### Supplied entries

theorem kept_ctxCloseIn {st0 : State} {s : State} {p : Pkt} (hk : Kept st0 s) : Kept st0 (ctxCloseIn s p) := by
  unfold ctxCloseIn
  with_reducible repeat' first
    | assumption
    | (dsimp only)
    | refine kept_fst ?_ (by assumption)
    | apply kept_inc
    | apply kept_loseCtx
    | apply kept_completeAll
    | apply kept_freeCtx
    | apply kept_dropProbes
    | apply kept_drainTx
    | apply kept_endPeerOp
    | apply kept_foldl
    | apply kept_foldl_fst
    | apply kept_getD
    | intro _
    | split
    | exact kept_pair _ (by assumption)
    | (unfold Kept; dsimp only; first | refine kept_parts ?_ | refine kept_parts_out ?_ | refine kept_parts_put ?_ | refine kept_parts_regs ?_ | refine kept_parts_filter ?_)
    | contradiction

theorem kept_quarantineCtx {st0 : State} {s : State} {c : Nat} (hk : Kept st0 s) : Kept st0 (quarantineCtx s c) := by
  unfold quarantineCtx
  with_reducible repeat' first
    | assumption
    | (dsimp only)
    | refine kept_fst ?_ (by assumption)
    | apply kept_quarantine
    | apply kept_foldl
    | apply kept_foldl_fst
    | apply kept_getD
    | intro _
    | split
    | exact kept_pair _ (by assumption)
    | (unfold Kept; dsimp only; first | refine kept_parts ?_ | refine kept_parts_out ?_ | refine kept_parts_put ?_ | refine kept_parts_regs ?_ | refine kept_parts_filter ?_)
    | contradiction

theorem kept_abortCtxs {st0 : State} {y0 : List Nat} {y1 : State} (hk : Kept st0 y1) : Kept st0 (abortCtxs y0 y1) := by
  induction y0 generalizing y1 with
  | nil => unfold abortCtxs; with_reducible repeat' first
    | assumption
    | (dsimp only)
    | refine kept_fst ?_ (by assumption)
    | apply kept_originate
    | apply kept_freeCtx
    | apply kept_dropProbes
    | apply kept_quarantineCtx
    | apply kept_endPeerOp
    | apply kept_foldl
    | apply kept_foldl_fst
    | apply kept_getD
    | intro _
    | split
    | exact kept_pair _ (by assumption)
    | (unfold Kept; dsimp only; first | refine kept_parts ?_ | refine kept_parts_out ?_ | refine kept_parts_put ?_ | refine kept_parts_regs ?_ | refine kept_parts_filter ?_)
    | contradiction
  | cons xx tt ih => unfold abortCtxs; with_reducible repeat' first
    | apply ih
    | assumption
    | (dsimp only)
    | refine kept_fst ?_ (by assumption)
    | apply kept_originate
    | apply kept_freeCtx
    | apply kept_dropProbes
    | apply kept_quarantineCtx
    | apply kept_endPeerOp
    | apply kept_foldl
    | apply kept_foldl_fst
    | apply kept_getD
    | intro _
    | split
    | exact kept_pair _ (by assumption)
    | (unfold Kept; dsimp only; first | refine kept_parts ?_ | refine kept_parts_out ?_ | refine kept_parts_put ?_ | refine kept_parts_regs ?_ | refine kept_parts_filter ?_)
    | contradiction

theorem kept_abortJobCtxs {st0 : State} {s : State} {j : Nat} (hk : Kept st0 s) : Kept st0 (abortJobCtxs s j) := by
  unfold abortJobCtxs
  with_reducible repeat' first
    | assumption
    | (dsimp only)
    | refine kept_fst ?_ (by assumption)
    | apply kept_abortCtxs
    | apply kept_foldl
    | apply kept_foldl_fst
    | apply kept_getD
    | intro _
    | split
    | exact kept_pair _ (by assumption)
    | (unfold Kept; dsimp only; first | refine kept_parts ?_ | refine kept_parts_out ?_ | refine kept_parts_put ?_ | refine kept_parts_regs ?_ | refine kept_parts_filter ?_)
    | contradiction

theorem kept_takeAt {st0 : State} {s : State} {p : Pkt} {ptype : Nat} (hk : Kept st0 s) : Kept st0 (takeAt s p ptype).1 := by
  unfold takeAt
  with_reducible repeat' first
    | assumption
    | (dsimp only)
    | refine kept_fst ?_ (by assumption)
    | apply kept_takeRequest
    | apply kept_respond
    | apply kept_inc
    | apply kept_foldl
    | apply kept_foldl_fst
    | apply kept_getD
    | intro _
    | split
    | exact kept_pair _ (by assumption)
    | (unfold Kept; dsimp only; first | refine kept_parts ?_ | refine kept_parts_out ?_ | refine kept_parts_put ?_ | refine kept_parts_regs ?_ | refine kept_parts_filter ?_)
    | contradiction

theorem kept_recordIn {st0 : State} {s : State} {p : Pkt} (hk : Kept st0 s) : Kept st0 (recordIn s p) := by
  unfold recordIn
  with_reducible repeat' first
    | assumption
    | (dsimp only)
    | refine kept_fst ?_ (by assumption)
    | apply kept_withRecord
    | apply kept_zestReport
    | apply kept_zestVerdict
    | apply kept_refillReq
    | apply kept_refillGrant
    | apply kept_refillDone
    | apply kept_frameBegin
    | apply kept_frameEnd
    | apply kept_refillComplete
    | apply kept_frameAck
    | apply kept_answerRecord
    | apply kept_foldl
    | apply kept_foldl_fst
    | apply kept_getD
    | intro _
    | split
    | exact kept_pair _ (by assumption)
    | (unfold Kept; dsimp only; first | refine kept_parts ?_ | refine kept_parts_out ?_ | refine kept_parts_put ?_ | refine kept_parts_regs ?_ | refine kept_parts_filter ?_)
    | contradiction

theorem kept_writeIn {st0 : State} {s : State} {p : Pkt} (hk : Kept st0 s) : Kept st0 (writeIn s p) := by
  unfold writeIn
  with_reducible repeat' first
    | assumption
    | (dsimp only)
    | refine kept_fst ?_ (by assumption)
    | apply kept_recordIn
    | apply kept_takeAt
    | refine kept_framePage ?_ (by assumption)
    | apply kept_respond
    | refine kept_refillPage ?_ (by assumption)
    | apply kept_serveWrite
    | apply kept_foldl
    | apply kept_foldl_fst
    | apply kept_getD
    | intro _
    | split
    | exact kept_pair _ (by assumption)
    | (unfold Kept; dsimp only; first | refine kept_parts ?_ | refine kept_parts_out ?_ | refine kept_parts_put ?_ | refine kept_parts_regs ?_ | refine kept_parts_filter ?_)
    | contradiction

theorem kept_readIn {st0 : State} {s : State} {p : Pkt} (hk : Kept st0 s) : Kept st0 (readIn s p) := by
  unfold readIn
  with_reducible repeat' first
    | assumption
    | (dsimp only)
    | refine kept_fst ?_ (by assumption)
    | apply kept_takeAt
    | apply kept_respond
    | apply kept_readMem
    | apply kept_foldl
    | apply kept_foldl_fst
    | apply kept_getD
    | intro _
    | split
    | exact kept_pair _ (by assumption)
    | (unfold Kept; dsimp only; first | refine kept_parts ?_ | refine kept_parts_out ?_ | refine kept_parts_put ?_ | refine kept_parts_regs ?_ | refine kept_parts_filter ?_)
    | contradiction

theorem kept_probeAnswer {st0 : State} {s : State} {p : Pkt} (hk : Kept st0 s) : Kept st0 (probeAnswer s p) := by
  unfold probeAnswer
  with_reducible repeat' first
    | assumption
    | (dsimp only)
    | refine kept_fst ?_ (by assumption)
    | apply kept_respond
    | apply kept_foldl
    | apply kept_foldl_fst
    | apply kept_getD
    | intro _
    | split
    | exact kept_pair _ (by assumption)
    | (unfold Kept; dsimp only; first | refine kept_parts ?_ | refine kept_parts_out ?_ | refine kept_parts_put ?_ | refine kept_parts_regs ?_ | refine kept_parts_filter ?_)
    | contradiction

theorem kept_probeIn {st0 : State} {s : State} {p : Pkt} (hk : Kept st0 s) : Kept st0 (probeIn s p) := by
  unfold probeIn
  with_reducible repeat' first
    | assumption
    | (dsimp only)
    | refine kept_fst ?_ (by assumption)
    | apply kept_takeAt
    | apply kept_probeAnswer
    | apply kept_foldl
    | apply kept_foldl_fst
    | apply kept_getD
    | intro _
    | split
    | exact kept_pair _ (by assumption)
    | (unfold Kept; dsimp only; first | refine kept_parts ?_ | refine kept_parts_out ?_ | refine kept_parts_put ?_ | refine kept_parts_regs ?_ | refine kept_parts_filter ?_)
    | contradiction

### What to do
Search the data for "writeIn". Copy every line that has it.

### Task solution
theorem kept_writeIn {st0 : State} {s : State} {p : Pkt} (hk : Kept st0 s) : Kept st0 (writeIn s p) := by
  unfold writeIn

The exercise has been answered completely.